On Teixcalaan, Mahit meets her diplomatic liaison Three Seagrass and Three Seagrass's friend Twelve Azalea. Mahit realizes that her imago has been sabotaged and loses her ability to access Yskandr's memories. Mahit is saved from an assassination attempt by Nineteen Adze, a close advisor to the Emperor. Emperor Six Direction is elderly and near death, leading to a succession crisis. The Empire announces a plan to annex Lsel.

Mahit retrieves an imago machine from Yskandr's corpse, accessing his up-to-date memories. Mahit learns that Yskandr promised the Emperor an imago machine; Yskandr was murdered by an advisor who believed that no emperor should be immortal. Mahit also learns of a looming alien invasion. She convinces the Emperor that this invasion is a threat to the Empire; he calls off the annexation of Lsel in order to focus on this new threat. Twelve Azalea and hundreds of other Teixcalaanlitzlim are killed as civil unrest mounts and various generals and aristocrats seek to claim the throne. The Emperor commits ritual suicide to quell the succession crisis, and Nineteen Adze ascends the throne as regent for Six Direction's clone. Mahit requests a transfer back to Lsel.

==Major themes==

In the New York Times, Amal el-Mohtar reported that the novel explores the intersection between our past and future selves. It looks at language, grammar, and custom, things that are intertwined with the politics of conquest and the broader culture.

The Verge observed that the book discusses how institutional memory guides society and shapes politics, and provides insight into the ideas of conquest and colonialism by comparing the different worldviews of the expansion-minded Teixcalaanli Empire and the fiercely independent Lsel Stationers.

Tor.com emphasized the degree to which Mahit is perceived as a "barbarian" by the Teixcalaanli.

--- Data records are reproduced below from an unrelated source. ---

-- ==== Sys2Proof/Machine/Sched.lean ====
section
/-! DEFINITION. Slots: the Roundabout's owner of each slot, the controller's choice, the activation arbiters,
maintenance work, and the transfers themselves (R41-R44, R75-R82, R209-R214, R219). -/

namespace Sys2Proof.Machine

/-! Candidates (R75). -/

/-- A candidate for a slot: its command, and the class it is charged to. -/
structure Cand where
  cmd : RowCmd
  cls : Nat
  row : Nat
deriving DecidableEq, Repr

/-- The mask of the queued lines of a row. -/
def Ctl.rowMask (c : Ctl) (row : Nat) : BitVec 16 :=
  (List.range 16).foldl (fun (m : BitVec 16) i => setBit m i ((c.queued? (row * 16 + i)).isSome)) 0
/-- The class of the oldest queued line of a row: a WM is charged to it (R75). -/
def Ctl.rowClass (c : Ctl) (row : Nat) : Nat :=
  ((c.wq.find? (fun w => w.key / 16 == row)).map (fun w => w.cls.toNat)).getD 0

/-- Entries of the write log, with those that the WMs chosen will add (R68, R87). -/
def Ctl.logLoad (c : Ctl) : Nat := c.log.length + countIf c.chosen isWm

/-- The WM of the oldest row that holds a queued line of a class (any class: `none`) and whose bank is
ready (R75 rules 1, 3, 4); none while the write log is full (R87). -/
def Ctl.wmCand (c : Ctl) (cls : Option Nat) (cmd : Nat) : Option Cand :=
  if 512 ≤ c.logLoad then none
  else (c.wq.find? (fun w =>
      (match cls with | some x => w.cls.toNat == x | none => true) && c.bankReady (w.key / 16) cmd)).map (fun w =>
    let row := w.key / 16
    { cmd := .wm row (c.rowMask row), cls := c.rowClass row, row := row })

/-- The oldest RA of a class whose bank is ready, aged requests first (R75 rule 2). DESIGN CHOICE (log entry 85): an aged request goes
first within this rule, among the requests of its class; rule 1 still comes before it. -/
def Ctl.raCand (c : Ctl) (cls rev cmd : Nat) : Option Cand :=
  let ok := fun (q : RqEntry) => !q.sched && q.req.cls.toNat == cls && c.bankReady q.row cmd
  let aged := fun (q : RqEntry) => c.ageLimit ≠ 0 && decide (q.since + c.ageLimit ≤ rev)
  ((c.rq.find? (fun q => ok q && aged q)).or (c.rq.find? ok)).map (fun q => { cmd := .ra q.row false, cls := cls, row := q.row })

/-- The owner's candidate by rules 1-4 of R75. -/
def Ctl.ownCand (c : Ctl) (cls rev cmd : Nat) : Option Cand :=
  ((if c.wqHigh ≤ c.wq.length then c.wmCand (some cls) cmd else none).or
    ((c.raCand cls rev cmd).or
      ((c.wmCand (some cls) cmd).or (if c.wqLow < c.wq.length then c.wmCand none cmd else none))))

/-- A borrower's candidate: rule 2 or rule 3 (R213). -/
def Ctl.lendCand (c : Ctl) (cls rev cmd : Nat) : Option Cand := (c.raCand cls rev cmd).or (c.wmCand (some cls) cmd)

/-- The borrower of a slot: CL15, then the classes of RBT_BORROW in rotating order (R213); only CL15 while
BORROW_OFF (R219). -/
def Ctl.borrow (c : Ctl) (r : Rbt) (rev cmd : Nat) : Option (Nat × Cand) :=
  match c.lendCand 15 rev cmd with
  | some x => some (15, x)
  | none =>
    if r.borrowOff then none
    else ((List.range 16).map (fun i => (r.lastBorrow + 1 + i) % 16)).findSome? (fun k =>
      if bit r.borrow k then (c.lendCand k rev cmd).map (fun x => (k, x)) else none)

/-- What a channel proposes for a slot. -/
structure Proposal where
  ch : Fin 64
  cand : Option Cand := none
  borrower : Option Nat := none
  guar : Bool := false
  quiet : Bool := false
deriving DecidableEq, Repr

/-- The proposal of a channel for slot `k`; none where maintenance owns the slot, an access within a command has taken it, or the channel
moves no rows in it. A channel that drains gives every slot to the WM of its oldest row (R89). -/
def State.propose (s : State) (k : Nat) (ch : Fin 64) : Option Proposal :=
  let c := s.chs[ch]
  let r := s.rbtAt ch k
  if r.isMaint k || c.ctl.slotTaken k then none
  else if c.ctl.state = .draining then
    (if c.ctl.recovery || c.tsv.hold.isSome then none else some { ch := ch, cand := c.ctl.wmCand none (k - 4) })
  else if !c.movesAt s.glb.variant k then none
  else
    let e := r.entry k
    if r.quieted e k then some { ch := ch, quiet := true, guar := entryGuar e }
    else match c.ctl.ownCand (entryClass e) (s.strobe / 256) (k - 4) with
      | some x => some { ch := ch, cand := some x, guar := entryGuar e }
      | none => match c.ctl.borrow r (s.strobe / 256) (k - 4) with
        | some (b, x) => some { ch := ch, cand := some x, borrower := some b }
        | none => some { ch := ch }

/-- Put the channels of a layer after the one granted last first (R76, round-robin by channel). -/
def rotate (last : Nat) (ps : List Proposal) : List Proposal :=
  ps.filter (fun p => last < p.ch.val) ++ ps.filter (fun p => p.ch.val ≤ last)

/-- The order in which arbiters look at candidates: guaranteed ones first, each group by layer, round-robin (R76). -/
def State.arbOrder (s : State) (ps : List Proposal) : List Proposal :=
  let order := fun (g : List Proposal) =>
    (List.range 32).flatMap (fun k =>
      rotate (smGetD s.arb k 63) (g.filter (fun p =>
        match p.cand with | some x => arbKey p.ch (rowOfKey x.row).layer == k | none => false)))
  order (ps.filter (fun p => p.guar)) ++ order (ps.filter (fun p => !p.guar)) ++ ps.filter (fun p => p.cand.isNone)

/-- The command is chosen for slot `k`: its bank is busy for a row cycle, and its requests are scheduled. -/
def Ctl.choose (c : Ctl) (k : Nat) (x : Cand) : Ctl :=
  { c with
    chosen := c.chosen ++ [{ slot := k, cmd := x.cmd }],
    bankFree := smPut c.bankFree (bankOf x.row) (k - 4 + 11),
    rq := match x.cmd with
      | .ra row _ => c.rq.map (fun q => if q.row = row then { q with sched := true } else q)
      | _ => c.rq }

/-- The class that borrowed a slot last (R213): it counts from the choice of its candidate, whatever the arbiter answers. -/
def State.noteBorrower (s : State) (p : Proposal) : State :=
  match p.borrower with
  | some b => s.modRbt p.ch (fun r => { r with lastBorrow := b })
  | none => s

/-- An STS to the first layer with entries in the write log and none on its way: step 4 of the drain (R89), and what frees a full log. -/
def State.drainSts (s : State) (ch : Fin 64) (k : Nat) : State :=
  let c := s.chs[ch].ctl
  let busy := fun l => (c.chosen ++ c.issued).any (fun x => decide (x.cmd = .sts l))
  let due := (c.wq.isEmpty && c.wqWait.isEmpty && !(c.chosen ++ c.issued).any isWm) || decide (512 ≤ c.logLoad)
  match (List.range s.glb.variant.layers).find? (fun l => c.log.any (fun w => (rowOfKey w.row).layer == l) && !busy l) with
  | some l => if due && decide (c.cmdFrom ≤ k - 4) then s.modCtl ch (fun c => { c with chosen := c.chosen ++ [{ slot := k, cmd := .sts l }] }) else s
  | none => s

/-- Decide one proposal (R75-R77, R213). A candidate of a slot held under a guarantee, its owner's, counts in CTL_BUDGET_DENY.GUAR; a
borrower's counts in OTHER (R76, R77; log entry 86). -/
def State.decideSlot (s : State) (k : Nat) (p : Proposal) : State :=
  match p.cand with
  | none =>
    if s.chs[p.ch].ctl.state = .draining then s.drainSts p.ch k else s.noteSlot p.ch { slot := k, quiet := p.quiet }
  | some x =>
    let s := s.noteBorrower p
    match s.activate p.ch (rowOfKey x.row).layer (k - 4) 1 with
    | none =>
      let s := s.noteSlot p.ch { slot := k, denied := true }
      s.modCtl p.ch (fun c =>
        if p.guar then { c with denyGuar := satAdd c.denyGuar 1 } else { c with denyOther := satAdd c.denyOther 1 })
    | some s =>
      let bytes := match x.cmd with
        | .ra _ _ => 1024
        | _ => 64 * countIf (List.range 16) (fun i => bit (s.chs[p.ch].ctl.rowMask x.row) i)
      (s.noteSlot p.ch { slot := k, cls := some x.cls, bytes := bytes }).modCtl p.ch (fun c => c.choose k x)

/-- Every channel's controller chooses for slot `k`, and the arbiters grant (R75, R76). -/
def State.schedule (s : State) (k : Nat) : State :=
  let ps := (fins 64).filterMap (s.propose k)
  (s.arbOrder ps).foldl (fun s p => s.decideSlot k p) { s with slot := k }

/-- SLOT_SCHEDULE (R75, R76): in strobe k - 12 the slot k is decided, once. -/
def execSlotSchedule (s : State) : Res :=
  if s.strobe + 12 ≤ s.slot then .next s else .next (s.schedule (s.strobe + 12))
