/-- A slot that a channel's new revolution gives to maintenance, or quiets (R212, R219). -/
def Rbt.barred (r : Rbt) (k : Nat) : Bool := r.isMaint k || r.quieted (r.entry k) k
/-- A maintenance command: every one but a request's RA and a WM. -/
def SlotCmd.maint (x : SlotCmd) : Bool := !isReqRa x && !isWm x
/-- What had been decided for slots of the new revolution and does not fit it any more is decided again: transfers in slots that it bars,
maintenance in slots that are none (R211, R212, R219). -/
def Channel.refit (c : Channel) (n : Nat) : Channel :=
  let draining := decide (c.ctl.state = .draining)
  let c := c.cancelAll n (fun x => if x.maint then !c.rbt.isMaint x.slot && !draining else c.rbt.barred x.slot && !draining)
  { c with ctl := { c.ctl with outs := c.ctl.outs.filter (fun o => !(o.cls.isSome && c.rbt.barred o.slot)) } }

/-- One channel's revolution boundary, with the breaches that begin (R220). -/
def State.channelBoundary (s : State) (ch : Fin 64) : State :=
  if !s.distPowered (distOf ch) then s
  else
    let old := s.chs[ch].rbt.breach
    let hot := s.hotCh ch
    let on := s.distOn (distOf ch)
    let level := s.thm.level
    let s := s.modCh ch (fun c => { c with
      rbt := c.rbt.boundary hot on level,
      tsv := { c.tsv with walkRevs := c.tsv.walkRevs + 1 },
      ecc := { c.ecc with ceRevs := c.ecc.ceRevs.map (fun n => n + 1) } })
    let s := s.modCh ch (fun c => c.refit s.glb.variant.layers)
    let new := s.chs[ch].rbt.breaching
    let s := s.modRbt ch (fun r => { r with breach := new })
    (List.range 16).foldl (fun s c =>
      if bit new c && !bit old c then s.log (evGuaranteeBreach ch.val) (detail ch.val c) acNone else s) s

/-- Commands that wait for a revolution boundary (R218, R229). -/
def State.boundaryCommands (s : State) : State :=
  s.cmd.waits.foldl (fun s w =>
    match w.kind with
    | .guarantee m r => if s.tablesActive m then s.finish w .ok r else s
    | .snapshot page =>
      let revs := (s.chs[(0 : Fin 64)]).rbt.revs
      let x := s.writeBytesNow (s.coreId w.ctx) (page * 131072) acCommand 15 s.snapshotBytes
      x.1.finish w (if x.2 = .ok then .ok else .internal) revs
    | _ => s) s

/-- RETRAIN on a channel that has gone offline ends with NOT_PERMITTED (R350). -/
def State.offlineCommands (s : State) : State :=
  s.cmd.waits.foldl (fun s w => match w.kind with
    | .retrain ch _ => if s.chs[ch].tsv.offline then s.finish w .notPermitted 0 else s
    | _ => s) s

/-- The refill strobe of every Kerb, and the commands that wait for it (R223, R226). -/
def State.refillAll (s : State) : State :=
  let s := { s with kerbs := s.kerbs.map Kerb.refill }
  s.cmd.waits.foldl (fun s w => match w.kind with | .limit r => s.finish w .ok r | _ => s) s

/-- A revolution boundary (R209). -/
def State.boundary (s : State) : State :=
  let s := { s with thm := { s.thm with level := s.thm.nextLevel } }
  ((fins 64).foldl State.channelBoundary s).boundaryCommands

/-- One strobe of waiting of an engine that evaluates no tile (R189): for source rows, or for output, bucket and destination requests;
where both are outstanding it waits for the rows (DEDUCED, log entry 104). -/
def Engine.stall (e : Engine) : Engine :=
  match e.run with
  | none => e
  | some r =>
    let busy := (match r.tile with | some t => t.arrived | none => false) && r.probe.isNone
    if busy then e
    else if e.io.any (fun i => i.src.isSome && i.got.isNone) then
      if e.fracRow + 1 = 64 then { e with fracRow := 0, stallRow := satAdd e.stallRow 1 } else { e with fracRow := e.fracRow + 1 }
    else if e.io.any (fun i => (i.write || i.lane.isSome) && i.got.isNone) then
      if e.fracOut + 1 = 64 then { e with fracOut := 0, stallOut := satAdd e.stallOut 1 } else { e with fracOut := e.fracOut + 1 }
    else e

/-- RBT_COMMIT (R211): reserved to CC0-CC3. -/
def execRbtCommit (p : Path) (m : MasterId) (ch : Fin 64) (s : State) : Res :=
  .next (s.guardCore p m (offChs ch 0x1404) (fun s => s.modRbt ch (fun r => { r with commit := true })))

/-! The RBT and KRB registers (R230, R231). -/

/-- A half of a 64-bit counter. -/
def half (v : W64) (hi : Bool) : W32 := if hi then v.extractLsb' 32 32 else v.setWidth 32

/-- Read of an RBT register at an offset from 0x1400 on; `o` is the offset in the CHS block. -/
def Rbt.read (r : Rbt) (o : Nat) : W32 :=
  let hi := o % 8 == 4
  match o with
  | 0x1400 =>
    at32 16 r.breach.toNat ||| at32 15 (b2n r.hot) ||| at32 14 (b2n r.commit) ||| at32 13 (b2n (decide (225 ≤ guarTotal r.active)))
  | 0x1404 => at32 0 (b2n r.commit)
  | 0x1408 => r.borrow.setWidth 32
  | 0x140C => at32 31 (b2n r.borrowOff) ||| at32 4 r.beQuiet.toNat ||| at32 0 r.guarQuiet.toNat
  | 0x1410 => at32 16 (guarHot r.active) ||| at32 0 (guarTotal r.active)
  | _ =>
    if 0x1418 ≤ o && o < 0x1420 then half r.revs hi
    else if 0x1420 ≤ o && o < 0x1428 then half r.maint hi
    else if 0x1428 ≤ o && o < 0x1430 then half r.norun hi
    else if 0x1430 ≤ o && o < 0x1438 then half r.quiet hi
    else if 0x1500 ≤ o && o < 0x1600 then
      let i := (o - 0x1500) / 4
      (slotAt r.pend (4 * i + 3)) ++ (slotAt r.pend (4 * i + 2)) ++ (slotAt r.pend (4 * i + 1)) ++ (slotAt r.pend (4 * i))
    else if 0x1600 ≤ o && o < 0x1800 then
      let c := (o - 0x1600) / 32
      let v := match (o % 32) / 8 with | 0 => r.used | 1 => r.idle | 2 => r.borrowed | _ => r.bytes
      half (v.toList.getD c 0) hi
    else 0

/-- Write of an RBT register by CC0-CC3 (R211). -/
def Rbt.write (r : Rbt) (o : Nat) (v : W32) : Rbt :=
  if o = 0x1404 then (if bit v 0 then { r with commit := true } else r)
  else if o = 0x1408 then { r with borrow := setBit (v.setWidth 16) 15 true }
  else if 0x1500 ≤ o && o < 0x1600 then
    let i := (o - 0x1500) / 4
    (List.range 4).foldl (fun r j => r.writeSlot (4 * i + j) (byteOf v j)) r
  else r

/-- Read of a KRB register at an offset from the sub-block's base (R231). -/
def Kerb.read (k : Kerb) (o : Nat) : W32 :=
  let c := fun (i : Nat) => k.cls.toList.getD i {}
  if o = 0 then
    (List.range 16).foldl (fun (v : W32) i =>
      setBit (setBit v (16 + i) ((c i).isHeld k.lifted)) i (!(c i).queue.isEmpty)) 0
  else if 0x40 ≤ o && o < 0x80 then
    let x := c ((o - 0x40) / 4)
    let l := x.next.getD (x.rate, x.burst)
    at32 16 l.1.toNat ||| at32 0 l.2.toNat
  else if 0x80 ≤ o && o < 0xC0 then (c ((o - 0x80) / 4)).shown
  else if 0xC0 ≤ o && o < 0x100 then (c ((o - 0xC0) / 4)).maxHeld
  else if 0x100 ≤ o && o < 0x140 then (c ((o - 0x100) / 4)).spill
  else if 0x180 ≤ o && o < 0x200 then half (c ((o - 0x180) / 8)).held (o % 8 == 4)
  else 0

/-- The clearing effect of reading KRB_MAX_HELD or KRB_SPILL. -/
def Kerb.clearRead (k : Kerb) (o : Nat) : Kerb :=
  if 0xC0 ≤ o && o < 0x100 then
    { k with cls := k.cls.setIfInBounds ((o - 0xC0) / 4) { k.cls.toList.getD ((o - 0xC0) / 4) {} with maxHeld := 0 } }
  else if 0x100 ≤ o && o < 0x140 then
    { k with cls := k.cls.setIfInBounds ((o - 0x100) / 4) { k.cls.toList.getD ((o - 0x100) / 4) {} with spill := 0 } }
  else k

The author, a former Byzantine historian, draws from several real-life empires, including the Byzantine Empire and Aztec Empire, as well as concepts from Central Asian empires; in particular, the culture and history of Lsel Station are deeply inspired by the medieval Armenian Kingdom of Ani. Martine, who holds a Master of Studies in Classical Armenian Studies from the University of Oxford, weaves into the novel themes of cultural resistance, hybridity, and identity shaped by her research on Byzantine–Armenian relations, especially the annexation of Ani by Byzantium in 1044 AD. Martine's Armenian influences extend to the linguistic and symbolic fabric of the novel. The Stationer names, such as Mahit Dzmare and Yskandr Aghavn, reflect Armenian phonetic and etymological resonances. For example, "Mahit Dzmare" may evoke the Armenian words mah (մահ, "death") and dzmer (ձմեռ, "winter"). The term "Lsel" itself may derive from the Armenian verb lsel (լսել "to listen"), emphasizing cultural memory and oral tradition.

Martine dedicated the book "to anyone who has ever loved a culture that absorbs their own. And to Grigor III Pahlavuni and Peter I Getadardz, through the centuries."

Publishers Weekly gave the novel a starred review, calling it a "gorgeously crafted space opera", and lauding its worldbuilding and backstory. Kirkus Reviews stated that the novel was "a confident beginning" and compared it positively to the works of Ann Leckie and Yoon Ha Lee.

== Awards and honors ==

| Year | Award | Category | Result | Ref. |
| 2019 | Dragon Award | Science Fiction Novel | Nominated |  |
| Nebula Award | Novel | Finalist |  |
| 2020 | Arthur C. Clarke Award | — | Shortlisted |  |
| Compton Crook Award | — | Won |  |
| Hugo Award | Novel | Won |  |
| Locus Award | First Novel | Finalist |  |

== Sequel ==
The sequel A Desolation Called Peace was published in March 2021. Set a few months after the events of A Memory Called Empire, the action takes place in part on the Jewel of the World, but also at Lsel station and mostly in the warships on the boundary of the Teixcalaan universe. Mahit and Three Seagrass go there to negotiate with an unknown species. Like the first book, A Desolation Called Peace won the Hugo Award for Best Novel.